Avoiding Duplicate Content: Exactly How “Unique” Do Your Spun (Rewritten) Articles Need to Be?

Posted in: article marketing,article rewriting,article spinning,duplicate content,SEO

A couple of common questions among those who use article spinning to boost their article marketing efforts are: “How ‘unique’ does my content need to be? Is there some ‘magic formula’ that I can use to figure out the percentage of similarity that will safely escape the search engines’ duplicate content filter?” Well, as it turns out, there just may be.

The real question central to solving this problem is not “How dissimilar do my articles need to be?”, but rather, “How dissimilar from one another, on average, are so-called ‘unique’ articles that have been indexed by the search engines?” Most people may fail to consider this subtlety, erroneously assuming that most unrelated, non-spun content hovers around 0% similarity.

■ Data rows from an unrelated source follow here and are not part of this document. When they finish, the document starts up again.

/-! `Dev.mapQueue` changes `fe` alone. -/

@[simp] theorem Dev.mapQueue_regs (d : Dev) (q : Nat) (f : Queue → Queue) : (Dev.mapQueue d q f).regs = d.regs := rfl
@[simp] theorem Dev.mapQueue_latch (d : Dev) (q : Nat) (f : Queue → Queue) : (Dev.mapQueue d q f).latch = d.latch := rfl
@[simp] theorem Dev.mapQueue_written (d : Dev) (q : Nat) (f : Queue → Queue) : (Dev.mapQueue d q f).written = d.written := rfl
@[simp] theorem Dev.mapQueue_evq (d : Dev) (q : Nat) (f : Queue → Queue) : (Dev.mapQueue d q f).evq = d.evq := rfl
@[simp] theorem Dev.mapQueue_core (d : Dev) (q : Nat) (f : Queue → Queue) : (Dev.mapQueue d q f).core = d.core := rfl
@[simp] theorem Dev.mapQueue_mem (d : Dev) (q : Nat) (f : Queue → Queue) : (Dev.mapQueue d q f).mem = d.mem := rfl
@[simp] theorem Dev.mapQueue_array (d : Dev) (q : Nat) (f : Queue → Queue) : (Dev.mapQueue d q f).array = d.array := rfl
@[simp] theorem Dev.mapQueue_ses (d : Dev) (q : Nat) (f : Queue → Queue) : (Dev.mapQueue d q f).ses = d.ses := rfl
@[simp] theorem Dev.mapQueue_dma (d : Dev) (q : Nat) (f : Queue → Queue) : (Dev.mapQueue d q f).dma = d.dma := rfl
@[simp] theorem Dev.mapQueue_rt (d : Dev) (q : Nat) (f : Queue → Queue) : (Dev.mapQueue d q f).rt = d.rt := rfl
@[simp] theorem Dev.mapQueue_edu (d : Dev) (q : Nat) (f : Queue → Queue) : (Dev.mapQueue d q f).edu = d.edu := rfl
@[simp] theorem Dev.mapQueue_fab (d : Dev) (q : Nat) (f : Queue → Queue) : (Dev.mapQueue d q f).fab = d.fab := rfl
@[simp] theorem Dev.mapQueue_host (d : Dev) (q : Nat) (f : Queue → Queue) : (Dev.mapQueue d q f).host = d.host := rfl
@[simp] theorem Dev.mapQueue_part (d : Dev) (q : Nat) (f : Queue → Queue) : (Dev.mapQueue d q f).part = d.part := rfl
@[simp] theorem Dev.mapQueue_mgmt (d : Dev) (q : Nat) (f : Queue → Queue) : (Dev.mapQueue d q f).mgmt = d.mgmt := rfl
@[simp] theorem Dev.mapQueue_cyc (d : Dev) (q : Nat) (f : Queue → Queue) : (Dev.mapQueue d q f).cyc = d.cyc := rfl
@[simp] theorem Dev.mapQueue_free (d : Dev) (q : Nat) (f : Queue → Queue) : (Dev.mapQueue d q f).free = d.free := rfl
@[simp] theorem Dev.mapQueue_out (d : Dev) (q : Nat) (f : Queue → Queue) : (Dev.mapQueue d q f).out = d.out := rfl
@[simp] theorem Dev.mapQueue_act (d : Dev) (q : Nat) (f : Queue → Queue) : (Dev.mapQueue d q f).act = d.act := rfl
@[simp] theorem Dev.mapQueue_toAcorn (d : Dev) (q : Nat) (f : Queue → Queue) : (Dev.mapQueue d q f).toAcorn = d.toAcorn := rfl

/-! `Dev.setColl` changes `fab` alone. -/

@[simp] theorem Dev.setColl_regs (d : Dev) (c : Nat) (x : Coll) : (Dev.setColl d c x).regs = d.regs := rfl
@[simp] theorem Dev.setColl_latch (d : Dev) (c : Nat) (x : Coll) : (Dev.setColl d c x).latch = d.latch := rfl
@[simp] theorem Dev.setColl_written (d : Dev) (c : Nat) (x : Coll) : (Dev.setColl d c x).written = d.written := rfl
@[simp] theorem Dev.setColl_evq (d : Dev) (c : Nat) (x : Coll) : (Dev.setColl d c x).evq = d.evq := rfl
@[simp] theorem Dev.setColl_core (d : Dev) (c : Nat) (x : Coll) : (Dev.setColl d c x).core = d.core := rfl
@[simp] theorem Dev.setColl_mem (d : Dev) (c : Nat) (x : Coll) : (Dev.setColl d c x).mem = d.mem := rfl
@[simp] theorem Dev.setColl_array (d : Dev) (c : Nat) (x : Coll) : (Dev.setColl d c x).array = d.array := rfl
@[simp] theorem Dev.setColl_ses (d : Dev) (c : Nat) (x : Coll) : (Dev.setColl d c x).ses = d.ses := rfl
@[simp] theorem Dev.setColl_dma (d : Dev) (c : Nat) (x : Coll) : (Dev.setColl d c x).dma = d.dma := rfl
@[simp] theorem Dev.setColl_rt (d : Dev) (c : Nat) (x : Coll) : (Dev.setColl d c x).rt = d.rt := rfl
@[simp] theorem Dev.setColl_fe (d : Dev) (c : Nat) (x : Coll) : (Dev.setColl d c x).fe = d.fe := rfl
@[simp] theorem Dev.setColl_edu (d : Dev) (c : Nat) (x : Coll) : (Dev.setColl d c x).edu = d.edu := rfl
@[simp] theorem Dev.setColl_host (d : Dev) (c : Nat) (x : Coll) : (Dev.setColl d c x).host = d.host := rfl
@[simp] theorem Dev.setColl_part (d : Dev) (c : Nat) (x : Coll) : (Dev.setColl d c x).part = d.part := rfl
@[simp] theorem Dev.setColl_mgmt (d : Dev) (c : Nat) (x : Coll) : (Dev.setColl d c x).mgmt = d.mgmt := rfl
@[simp] theorem Dev.setColl_cyc (d : Dev) (c : Nat) (x : Coll) : (Dev.setColl d c x).cyc = d.cyc := rfl
@[simp] theorem Dev.setColl_free (d : Dev) (c : Nat) (x : Coll) : (Dev.setColl d c x).free = d.free := rfl
@[simp] theorem Dev.setColl_out (d : Dev) (c : Nat) (x : Coll) : (Dev.setColl d c x).out = d.out := rfl
@[simp] theorem Dev.setColl_act (d : Dev) (c : Nat) (x : Coll) : (Dev.setColl d c x).act = d.act := rfl
@[simp] theorem Dev.setColl_toAcorn (d : Dev) (c : Nat) (x : Coll) : (Dev.setColl d c x).toAcorn = d.toAcorn := rfl

/-! `Dev.unboard` changes `mem` alone. -/

@[simp] theorem Dev.unboard_regs (d : Dev) (p : Nat → Bool) : (Dev.unboard d p).regs = d.regs := rfl
@[simp] theorem Dev.unboard_latch (d : Dev) (p : Nat → Bool) : (Dev.unboard d p).latch = d.latch := rfl
@[simp] theorem Dev.unboard_written (d : Dev) (p : Nat → Bool) : (Dev.unboard d p).written = d.written := rfl
@[simp] theorem Dev.unboard_evq (d : Dev) (p : Nat → Bool) : (Dev.unboard d p).evq = d.evq := rfl
@[simp] theorem Dev.unboard_core (d : Dev) (p : Nat → Bool) : (Dev.unboard d p).core = d.core := rfl
@[simp] theorem Dev.unboard_array (d : Dev) (p : Nat → Bool) : (Dev.unboard d p).array = d.array := rfl
@[simp] theorem Dev.unboard_ses (d : Dev) (p : Nat → Bool) : (Dev.unboard d p).ses = d.ses := rfl
@[simp] theorem Dev.unboard_dma (d : Dev) (p : Nat → Bool) : (Dev.unboard d p).dma = d.dma := rfl
@[simp] theorem Dev.unboard_rt (d : Dev) (p : Nat → Bool) : (Dev.unboard d p).rt = d.rt := rfl
@[simp] theorem Dev.unboard_fe (d : Dev) (p : Nat → Bool) : (Dev.unboard d p).fe = d.fe := rfl
@[simp] theorem Dev.unboard_edu (d : Dev) (p : Nat → Bool) : (Dev.unboard d p).edu = d.edu := rfl
@[simp] theorem Dev.unboard_fab (d : Dev) (p : Nat → Bool) : (Dev.unboard d p).fab = d.fab := rfl
@[simp] theorem Dev.unboard_host (d : Dev) (p : Nat → Bool) : (Dev.unboard d p).host = d.host := rfl
@[simp] theorem Dev.unboard_part (d : Dev) (p : Nat → Bool) : (Dev.unboard d p).part = d.part := rfl
@[simp] theorem Dev.unboard_mgmt (d : Dev) (p : Nat → Bool) : (Dev.unboard d p).mgmt = d.mgmt := rfl
@[simp] theorem Dev.unboard_cyc (d : Dev) (p : Nat → Bool) : (Dev.unboard d p).cyc = d.cyc := rfl
@[simp] theorem Dev.unboard_free (d : Dev) (p : Nat → Bool) : (Dev.unboard d p).free = d.free := rfl
@[simp] theorem Dev.unboard_out (d : Dev) (p : Nat → Bool) : (Dev.unboard d p).out = d.out := rfl
@[simp] theorem Dev.unboard_act (d : Dev) (p : Nat → Bool) : (Dev.unboard d p).act = d.act := rfl
@[simp] theorem Dev.unboard_toAcorn (d : Dev) (p : Nat → Bool) : (Dev.unboard d p).toAcorn = d.toAcorn := rfl

/-! `Dev.setJobs` changes `edu` alone. -/

@[simp] theorem Dev.setJobs_regs (d : Dev) (u : Nat) (js : List EduJob) : (Dev.setJobs d u js).regs = d.regs := rfl
@[simp] theorem Dev.setJobs_latch (d : Dev) (u : Nat) (js : List EduJob) : (Dev.setJobs d u js).latch = d.latch := rfl
@[simp] theorem Dev.setJobs_written (d : Dev) (u : Nat) (js : List EduJob) : (Dev.setJobs d u js).written = d.written := rfl
@[simp] theorem Dev.setJobs_evq (d : Dev) (u : Nat) (js : List EduJob) : (Dev.setJobs d u js).evq = d.evq := rfl
@[simp] theorem Dev.setJobs_core (d : Dev) (u : Nat) (js : List EduJob) : (Dev.setJobs d u js).core = d.core := rfl
@[simp] theorem Dev.setJobs_mem (d : Dev) (u : Nat) (js : List EduJob) : (Dev.setJobs d u js).mem = d.mem := rfl
@[simp] theorem Dev.setJobs_array (d : Dev) (u : Nat) (js : List EduJob) : (Dev.setJobs d u js).array = d.array := rfl
@[simp] theorem Dev.setJobs_ses (d : Dev) (u : Nat) (js : List EduJob) : (Dev.setJobs d u js).ses = d.ses := rfl
@[simp] theorem Dev.setJobs_dma (d : Dev) (u : Nat) (js : List EduJob) : (Dev.setJobs d u js).dma = d.dma := rfl
@[simp] theorem Dev.setJobs_rt (d : Dev) (u : Nat) (js : List EduJob) : (Dev.setJobs d u js).rt = d.rt := rfl
@[simp] theorem Dev.setJobs_fe (d : Dev) (u : Nat) (js : List EduJob) : (Dev.setJobs d u js).fe = d.fe := rfl
@[simp] theorem Dev.setJobs_fab (d : Dev) (u : Nat) (js : List EduJob) : (Dev.setJobs d u js).fab = d.fab := rfl
@[simp] theorem Dev.setJobs_host (d : Dev) (u : Nat) (js : List EduJob) : (Dev.setJobs d u js).host = d.host := rfl
@[simp] theorem Dev.setJobs_part (d : Dev) (u : Nat) (js : List EduJob) : (Dev.setJobs d u js).part = d.part := rfl
@[simp] theorem Dev.setJobs_mgmt (d : Dev) (u : Nat) (js : List EduJob) : (Dev.setJobs d u js).mgmt = d.mgmt := rfl
@[simp] theorem Dev.setJobs_cyc (d : Dev) (u : Nat) (js : List EduJob) : (Dev.setJobs d u js).cyc = d.cyc := rfl
@[simp] theorem Dev.setJobs_free (d : Dev) (u : Nat) (js : List EduJob) : (Dev.setJobs d u js).free = d.free := rfl
@[simp] theorem Dev.setJobs_out (d : Dev) (u : Nat) (js : List EduJob) : (Dev.setJobs d u js).out = d.out := rfl
@[simp] theorem Dev.setJobs_act (d : Dev) (u : Nat) (js : List EduJob) : (Dev.setJobs d u js).act = d.act := rfl
@[simp] theorem Dev.setJobs_toAcorn (d : Dev) (u : Nat) (js : List EduJob) : (Dev.setJobs d u js).toAcorn = d.toAcorn := rfl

However, once we know what percentage of content-sharing is typically “allowed” by the search engines, we then have a goal to shoot for when authoring spun or rewritten content.

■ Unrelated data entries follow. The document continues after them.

/-- The bytes of the newest message on the bus. -/
def reply (s : State) : List Byte :=
  match s.dev.out.getLast? with
  | some (.mctp bs) => bs
  | _ => []

theorem test_bus : waiting.dev.mgmt.power = true ∧ 3 ≤ waiting.dev.mgmt.bootStep ∧ (after (.setEndpointId 9) waiting).dev.mgmt.eid = 9 ∧
    (after (.setBmcCap 700) waiting).dev.get MGMT_POWER.BMC_CAP = 700 ∧
    ((reply (after (.pldmRequest 2 2 []) { waiting with dev := waiting.dev.put MGMT_POWER.EFFECTIVE 900 })).drop 3).take 2 = [0x84, 3] ∧
    ((reply (after (.pldmRequest 2 5 []) { waiting with dev := waiting.dev.put (MGMT_SECTION.TEMP 2) 61 })).drop 3).take 2 = [61, 0] ∧
    ((reply (after (.pldmRequest 2 20 []) { waiting with dev := waiting.dev.put (HBM_CH_STATUS.TEMP 16) 62 })).drop 3).take 2 = [62, 0] ∧
    ((reply (after (.readLedger 9) waiting)).drop 3).take 4 = [9, 0, 0, 0] ∧ (reply (after (.readLedger 8) waiting)).drop 2 = [1] := by decide +kernel

theorem test_keys : Chip.reset.keyDigest.length = 4 ∧ Chip.reset.keyProg = [false, false, false, false] ∧ Chip.reset.keyRevoked = [false, false, false, false] ∧
    (after (.provisionKey true 2 55) waiting).chip.keyDigest.getD 2 0 = 55 ∧ (after (.provisionKey false 2 55) waiting).chip = Chip.reset ∧
    (after (.provisionKey true 2 56) (after (.provisionKey true 2 55) waiting)).chip.keyDigest.getD 2 0 = 55 ∧
    (after (.revokeKey true 3) waiting).chip.keyRevoked = [false, false, false, true] := by decide +kernel

theorem test_attestation : (after .getVersion waiting).dev.mgmt.spdm = 1 ∧ (after .getCapabilities (after .getVersion waiting)).dev.mgmt.spdm = 2 ∧
    (after (.negotiateAlgorithms true true) (after .getCapabilities (after .getVersion waiting))).dev.mgmt.spdm = 3 ∧
    (after (.negotiateAlgorithms true false) (after .getCapabilities (after .getVersion waiting))).dev.mgmt.spdm = 2 := by decide +kernel

/-! Acorn and Recorder. -/

/-- Acorn has its supply, at 5 s. -/
def meter (f : AcornSys → AcornSys) : State :=
  { State.reset with time := 2000000, acorn := f { State.reset.acorn with powered := true, time := 5000000 } }

/-- The newest record's type. -/
def logType (s : State) : List Byte := ((s.acorn.log.look (s.acorn.logSeq % 8192)).drop 4).take 1

theorem test_collector : (srv id).dev.mgmt.collectAt + 1000000 ≤ (srv id).time.toNat ∧
    (after .countCollectorTick (srv fun d => { d with act := [(3, { (default : ActivityRow) with moved128 := 300, sectors := 2 })] })).dev.act.look 3 =
      { (default : ActivityRow) with moved128 := 300 % 128 } ∧
    (after .countCollectorTick (srv fun d => { d with act := [(3, { (default : ActivityRow) with moved128 := 300, sectors := 2 })] })).dev.toAcorn.length = 1 := by
  decide +kernel

/-- Function 1 serves partition 4. -/
def asks (l : List Nat) : State := srv (fun d => d.put (HOST_FUNC.PART 1) 4) fun m => { m with meterPending := l }

theorem test_meter_request : (asks []).dev.meterAllowed 1 4 = true ∧ (asks []).dev.meterAllowed 1 5 = false ∧ bit (36 : DWord).toNat 5 = true ∧
    bits (36 : DWord).toNat 0 5 = 4 ∧ (after (.meterRequest 1 36) (asks [])).dev.toAcorn = [.request 1000000000 1 4 0] ∧
    (after (.meterRequest 1 37) (asks [])).dev.get (METER_REQ_STATUS.RESULT.bank 1) = 1 ∧
    (after (.meterRequest 1 36) (asks [1])).dev.get (METER_REQ_STATUS.RESULT.bank 1) = 2 := by decide +kernel

def head (seq : Nat) : FrameHead := ⟨seq, true, 7⟩

theorem test_input : (meter id).acorn.powered = true ∧ (after (.activity (head 1) []) (meter id)).acorn.rejects = 1 ∧
    logType (after (.activity (head 1) []) (meter id)) = [0x09] ∧
    (after (.activity (head 0) (List.replicate 17 default)) (meter id)).acorn.frames = [List.replicate 17 default] ∧
    (after (.activity (head 0) (List.replicate 17 default)) (meter id)).acorn.inSeq = 1 ∧
    (after (.request (head 0) 3 16 99) (meter id)).acorn.requests = [⟨3, 16, 99⟩] ∧
    logType (after (.acornReport (head 0) (.teardownStart 3)) (meter id)) = [0x05] ∧
    logType (after (.acornReport (head 0) (.handover 1 2 3 4)) (meter id)) = [0x07] ∧
    (after (.acornReport (head 0) (.assign 3 5)) (meter id)).acorn.reports = [(7, .assign 3 5)] := by decide +kernel

/-- Account 2's session is open. -/
def openAt2 (a : AcornSys) : AcornSys := { a with accounts := [(2, { (default : Account) with active := true, session := 6, energy := 50 })] }

theorem test_acorn_boot : (meter openAt2).acorn.reports = [] ∧ (meter openAt2).acorn.isOpen 2 = true ∧
    (after (.acornReport (head 0) (.boot 1 false 0)) (meter openAt2)).acorn.isOpen 2 = false ∧
    ((after (.acornReport (head 0) (.boot 1 false 0)) (meter openAt2)).acorn.acct 2).gap = true ∧
    ((after (.acornReport (head 0) (.boot 1 false 0)) (meter openAt2)).acorn.acct 2).energy = 50 := by decide +kernel

/-- 2,500.7 uJ on rail 0, with a frame; and without. -/
theorem test_intervals :
    (meter openAt2).acorn.attempts = [] ∧ (meter openAt2).acorn.gapCount = 0 ∧ (meter openAt2).acorn.slip = none ∧ (meter openAt2).acorn.frames = [] ∧
    ((List.range 17).map (fun n => ((after (.acornInterval [2500700]) (meter fun a => { a with frames := [List.replicate 17 default] })).acorn.acct n).energy)).sum = 2500 ∧
    (after (.acornInterval [2500700]) (meter fun a => { a with frames := [List.replicate 17 default] })).acorn.frac.look 0 = 700 ∧
    (after (.acornInterval [2500700]) (meter openAt2)).acorn.slip = some (2500 :: List.replicate 15 0) ∧
    ((after (.acornInterval [2500300]) (after (.acornInterval [2500700]) (meter openAt2))).acorn.acct 16).energy = 5001 ∧
    ((after (.acornInterval [2500300]) (after (.acornInterval [2500700]) (meter openAt2))).acorn.acct 2).gap = true ∧
    (after (.acornInterval [2500300]) (after (.acornInterval [2500700]) (meter openAt2))).acorn.time = 5002000 := by decide +kernel

theorem test_requested : (meter fun a => { a with requests := [⟨3, 2, 9⟩] }).acorn.nvDue = false ∧
    (after .requestedReading (meter fun a => { openAt2 a with requests := [⟨3, 2, 9⟩] })).acorn.requests = [] ∧
    ((after .requestedReading (meter fun a => { openAt2 a with requests := [⟨3, 2, 9⟩] })).acorn.requested.look 3).take 6 = [1, 0, 0, 0, 2, 2] ∧
    (((after .requestedReading (meter fun a => { openAt2 a with requests := [⟨3, 2, 9⟩] })).acorn.requested.look 3).drop 56).take 8 = [50, 0, 0, 0, 0, 0, 0, 0] := by
  decide +kernel

/-- A minute after the newest image the banks are due. -/
theorem test_nv_write : (meter fun a => { a with time := 60000000 }).acorn.nvDue = true ∧
    (after .acornNvWrite (meter fun a => { openAt2 a with time := 60000000 })).acorn.bankA.seq = 1 ∧
    (after .acornNvWrite (meter fun a => { openAt2 a with time := 60000000 })).acorn.bankA.valid = true ∧
    (after .acornNvWrite (meter fun a => { openAt2 a with time := 60000000 })).acorn.bankB.valid = false ∧
    ((after .acornNvWrite (meter fun a => { openAt2 a with time := 60000000 })).acorn.periodic.look 16).take 6 = [17, 0, 0, 0, 0, 16] := by decide +kernel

To come up with some useful percentages as guidelines, I ran some duplicate content tests using DupeCop’s wonderful and free online duplicate content checker, available here.

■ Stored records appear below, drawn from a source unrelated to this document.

/-- The engine step counts of 70_reset_and_hazards.md R218, row by row. -/
def Obligations.EngineStepCounts : Prop :=
  ∀ s t : State, s.phase = .dispatch → commandStep s = .next t →
    (∀ e, classify s.bufBytes s.cmdl = .error e → FinishesAfter 1 s) ∧
    (∀ len, decode s.cmdl = .ok (.ldb len) → FinishesAfter 1 s) ∧ (decode s.cmdl = .ok .stb → FinishesAfter 1 s) ∧
    (∀ len, decode s.cmdl = .ok (.enc len) → len.toNat ≤ s.bufBytes → (digits s.val.toNat).length ≤ len.toNat →
      FinishesAfter (1 + 2 * (digits s.val.toNat).length) s ∧ 1 + 2 * (digits s.val.toNat).length ≤ 45) ∧
    (∀ len, decode s.cmdl = .ok (.enc len) → len.toNat ≤ s.bufBytes → len.toNat < (digits s.val.toNat).length →
      FinishesAfter (1 + (digits s.val.toNat).length) s ∧ 1 + (digits s.val.toNat).length ≤ 23) ∧
    (decode s.cmdl = .ok (.dec 0) → FinishesAfter 1 s) ∧
    (∀ len, decode s.cmdl = .ok (.dec len) → len ≠ 0 → len.toNat ≤ s.bufBytes → t.err = 0 →
      FinishesAfter (1 + len.toNat) s ∧ 1 + len.toNat ≤ 1 + s.bufBytes) ∧
    (∀ len, decode s.cmdl = .ok (.dec len) → len ≠ 0 → len.toNat ≤ s.bufBytes → t.err ≠ 0 →
      FinishesAfter (2 + t.epos.toNat) s ∧ 2 + t.epos.toNat ≤ 1 + s.bufBytes)

/-- Termination (70_reset_and_hazards.md R219): from any state of the invariant with a command running, the machine
left to the engine (its default turn, log 7) is IDLE within 1 + max(44, BUF_BYTES) steps, or has stopped at a read of
VAL or of a BUF byte that was never written (10_state.md R44). -/
def Obligations.EveryCommandFinishes : Prop :=
  ∀ s : State, s.Inv → busy s = true → s.turns = [] → ∃ n, n ≤ 1 + max 44 s.bufBytes ∧
    ((∃ t, Sys2Proof.core.run n s = .next t ∧ busy t = false) ∨
      Sys2Proof.core.run n s = .fault .unwrittenVal ∨ ∃ i, Sys2Proof.core.run n s = .fault (.unwrittenRead i))

/-- While a command runs on, host transactions other than reset do not disturb it and see nothing of it
(30_encoding.md R89, 20_memory.md R60, R61, R69): the host's step and an engine step that leaves the block busy
commute. -/
def Obligations.BusyHostAndEngineStepsCommute : Prop :=
  ∀ (s s' t : State) (op : HostOp), op ≠ .reset → busy s = true → engineStep s = .next s' → busy s' = true →
    hostStep op s = .next t → ∃ u, engineStep t = .next u ∧ hostStep op s' = .next u

/-! ### The host port -/

/-- Acceptance (20_memory.md R62): a word written to CMD while idle is latched, DISPATCH entered, the result fields
cleared, and nothing else changes; every word is accepted. -/
def Obligations.CmdWriteWhileIdleIsAccepted : Prop :=
  ∀ (s : State) (w : Word), busy s = false → hostStep (.write .word 0x000 w) s =
    .next { s with
      cmdl := w, phase := .dispatch, done := false, ovr := false, err := 0, rlen := 0, epos := 0, ebyte := 0 }

/-- Overrun (20_memory.md R60): while busy, a write to CMD or to a BUF byte is dropped and sets OVR; nothing else
changes. -/
def Obligations.WritesWhileBusyOnlySetOvr : Prop :=
  ∀ (s : State) (w : Word), busy s = true →
    hostStep (.write .word 0x000 w) s = .next { s with ovr := true } ∧
    ∀ off : BitVec 12, 0x100 ≤ off.toNat → off.toNat < 0x100 + s.bufBytes →
      hostStep (.write .byte off w) s = .next { s with ovr := true }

The content for these tests was retrieved from Wikipedia’s Featured Articles section. To begin, I selected excerpts of relatively equal length from two seemingly totally unrelated articles: the first titled “An Experiment on a Bird in an Air Pump,” and the second about “Action Potential” (no, this isn’t about your plans for Saturday night 🙂 ). Surely these two totally distinct and dissimilar articles would share almost no “duplicate content,” right?

WRONG. Surprisingly, DupeCop showed that these two articles were only 80.2% unique, meaning that they “shared” approximately 19.8% of their content. To make sure this wasn’t some sort of fluke, I ran another test, this time comparing an article on the New Orleans Mint with one about Windows NT. The results were similar: The articles were only 83.3% unique, sharing almost 17% content.

OK, that’s a good start, but what about articles on the same topic? To test similarity between topically-related articles, I compared excerpts from a write-up on Influenza to another on Pneumonia. Not surprisingly, these articles came in slightly lower at 74.9% uniqueness, sharing around 25% content.

So what does this all mean? Well, it appears that for us article spinners out there, any two pieces of content will likely avoid the duplicate content filter (and subsequently be indexed) if they are at least 75% unique. However, this is most likely a low estimate, given the social nature of the web, and its encouragement (especially with the emergence of powerful social networks) of sharing “snippets” of interesting content with one another. It’s highly doubtful that one would be “penalized” for sharing a snippet of content from another site on one’s own site, as long as it is surrounded by sufficiently unique content.

In my experience, anything under 30% similarity is highly unlikely to be sucked into oblivion by the duplicate content filter. So, now all you duplicate content fanatics have a concrete number to shoot for, based on (albeit, a tiny) real-world sampling.

Happy Spinning,